→ WORK TASK:
Extract the first line through the line containing "msg : AnnounceMsg" from the listing below, exactly as written.

/---

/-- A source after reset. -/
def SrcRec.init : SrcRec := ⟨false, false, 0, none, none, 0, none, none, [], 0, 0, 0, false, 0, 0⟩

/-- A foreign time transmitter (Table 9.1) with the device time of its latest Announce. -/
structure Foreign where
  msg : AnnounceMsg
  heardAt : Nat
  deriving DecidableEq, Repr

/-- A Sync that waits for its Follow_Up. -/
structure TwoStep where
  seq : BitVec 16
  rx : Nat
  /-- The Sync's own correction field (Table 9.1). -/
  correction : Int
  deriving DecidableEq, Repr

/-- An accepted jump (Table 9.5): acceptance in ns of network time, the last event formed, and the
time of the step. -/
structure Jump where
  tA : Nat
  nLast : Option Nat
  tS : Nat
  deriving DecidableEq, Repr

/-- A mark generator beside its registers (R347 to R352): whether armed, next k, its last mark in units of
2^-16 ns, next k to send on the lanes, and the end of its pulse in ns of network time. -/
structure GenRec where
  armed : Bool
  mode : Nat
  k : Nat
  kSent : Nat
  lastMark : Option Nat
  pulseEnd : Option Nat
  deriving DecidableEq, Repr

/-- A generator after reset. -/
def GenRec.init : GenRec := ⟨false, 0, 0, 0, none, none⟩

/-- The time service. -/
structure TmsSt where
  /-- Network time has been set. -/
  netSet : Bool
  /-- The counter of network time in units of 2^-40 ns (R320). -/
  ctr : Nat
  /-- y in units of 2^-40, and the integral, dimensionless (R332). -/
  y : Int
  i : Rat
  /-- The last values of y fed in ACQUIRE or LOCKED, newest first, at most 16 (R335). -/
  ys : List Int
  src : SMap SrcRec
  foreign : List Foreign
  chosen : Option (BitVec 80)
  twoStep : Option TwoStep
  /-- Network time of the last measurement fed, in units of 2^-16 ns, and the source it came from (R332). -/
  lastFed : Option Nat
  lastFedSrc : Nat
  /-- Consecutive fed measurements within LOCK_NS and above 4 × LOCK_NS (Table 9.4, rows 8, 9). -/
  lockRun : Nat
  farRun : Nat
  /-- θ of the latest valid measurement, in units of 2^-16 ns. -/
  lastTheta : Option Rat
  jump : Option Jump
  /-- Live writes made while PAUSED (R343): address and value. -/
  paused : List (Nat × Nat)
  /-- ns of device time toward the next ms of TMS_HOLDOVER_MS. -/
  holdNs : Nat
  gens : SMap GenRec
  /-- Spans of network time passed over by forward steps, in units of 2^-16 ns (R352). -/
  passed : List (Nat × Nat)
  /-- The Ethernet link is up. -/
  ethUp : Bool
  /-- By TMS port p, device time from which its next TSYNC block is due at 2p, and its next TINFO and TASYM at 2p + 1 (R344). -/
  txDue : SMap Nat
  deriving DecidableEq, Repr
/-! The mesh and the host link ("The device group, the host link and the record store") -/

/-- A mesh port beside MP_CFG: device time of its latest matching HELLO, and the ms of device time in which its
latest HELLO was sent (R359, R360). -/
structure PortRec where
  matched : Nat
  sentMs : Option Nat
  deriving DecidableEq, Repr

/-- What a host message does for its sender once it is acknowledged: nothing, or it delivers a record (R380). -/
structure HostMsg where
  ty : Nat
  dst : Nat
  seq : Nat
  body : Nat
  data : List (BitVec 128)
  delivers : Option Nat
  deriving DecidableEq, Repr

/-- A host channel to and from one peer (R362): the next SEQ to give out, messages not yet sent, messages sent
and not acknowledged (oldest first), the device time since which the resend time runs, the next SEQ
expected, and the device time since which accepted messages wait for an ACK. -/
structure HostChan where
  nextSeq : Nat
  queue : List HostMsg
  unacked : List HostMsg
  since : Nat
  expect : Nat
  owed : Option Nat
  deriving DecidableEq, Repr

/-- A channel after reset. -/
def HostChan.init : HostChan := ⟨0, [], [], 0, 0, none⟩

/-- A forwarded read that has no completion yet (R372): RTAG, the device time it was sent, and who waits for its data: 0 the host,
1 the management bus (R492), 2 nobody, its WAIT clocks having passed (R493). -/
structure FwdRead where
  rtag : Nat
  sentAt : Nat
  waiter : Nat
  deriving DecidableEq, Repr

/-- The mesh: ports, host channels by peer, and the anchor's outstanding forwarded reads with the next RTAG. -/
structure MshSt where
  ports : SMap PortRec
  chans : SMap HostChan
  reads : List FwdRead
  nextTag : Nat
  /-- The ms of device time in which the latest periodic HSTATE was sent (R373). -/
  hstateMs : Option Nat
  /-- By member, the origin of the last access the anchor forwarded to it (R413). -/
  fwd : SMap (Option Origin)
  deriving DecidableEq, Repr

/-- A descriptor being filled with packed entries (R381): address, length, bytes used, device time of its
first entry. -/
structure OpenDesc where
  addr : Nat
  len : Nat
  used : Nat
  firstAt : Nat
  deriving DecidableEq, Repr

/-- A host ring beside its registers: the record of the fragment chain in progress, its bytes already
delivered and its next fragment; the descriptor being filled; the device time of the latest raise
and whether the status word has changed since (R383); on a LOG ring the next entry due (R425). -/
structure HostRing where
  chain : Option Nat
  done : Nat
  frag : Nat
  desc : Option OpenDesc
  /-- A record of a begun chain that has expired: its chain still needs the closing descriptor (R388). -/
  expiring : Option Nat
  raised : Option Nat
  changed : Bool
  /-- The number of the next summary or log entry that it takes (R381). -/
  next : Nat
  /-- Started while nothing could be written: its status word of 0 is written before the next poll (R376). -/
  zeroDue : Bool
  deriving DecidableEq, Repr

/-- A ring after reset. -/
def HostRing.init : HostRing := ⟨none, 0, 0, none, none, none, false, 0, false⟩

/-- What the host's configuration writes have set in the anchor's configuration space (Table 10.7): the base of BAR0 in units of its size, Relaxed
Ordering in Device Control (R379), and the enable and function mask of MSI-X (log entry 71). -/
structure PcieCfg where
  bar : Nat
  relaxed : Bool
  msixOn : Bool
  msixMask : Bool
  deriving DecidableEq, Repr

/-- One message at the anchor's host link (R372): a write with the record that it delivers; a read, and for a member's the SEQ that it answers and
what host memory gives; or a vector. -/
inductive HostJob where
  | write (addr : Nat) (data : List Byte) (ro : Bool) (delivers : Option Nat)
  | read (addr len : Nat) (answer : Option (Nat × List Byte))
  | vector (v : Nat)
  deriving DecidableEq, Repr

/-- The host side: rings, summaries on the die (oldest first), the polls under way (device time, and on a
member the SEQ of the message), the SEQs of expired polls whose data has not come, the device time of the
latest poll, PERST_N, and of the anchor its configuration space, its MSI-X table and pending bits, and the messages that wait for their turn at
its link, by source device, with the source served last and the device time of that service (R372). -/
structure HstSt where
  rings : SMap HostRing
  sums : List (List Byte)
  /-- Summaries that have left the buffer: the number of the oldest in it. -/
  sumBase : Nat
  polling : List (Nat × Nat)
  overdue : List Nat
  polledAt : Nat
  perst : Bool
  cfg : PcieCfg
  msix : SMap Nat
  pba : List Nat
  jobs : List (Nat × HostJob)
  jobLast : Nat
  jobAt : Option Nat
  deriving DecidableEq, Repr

\---

→ RESPONSE TO THE EXERCISE:
/-- A source after reset. -/
def SrcRec.init : SrcRec := ⟨false, false, 0, none, none, 0, none, none, [], 0, 0, 0, false, 0, 0⟩

/-- A foreign time transmitter (Table 9.1) with the device time of its latest Announce. -/
structure Foreign where
  msg : AnnounceMsg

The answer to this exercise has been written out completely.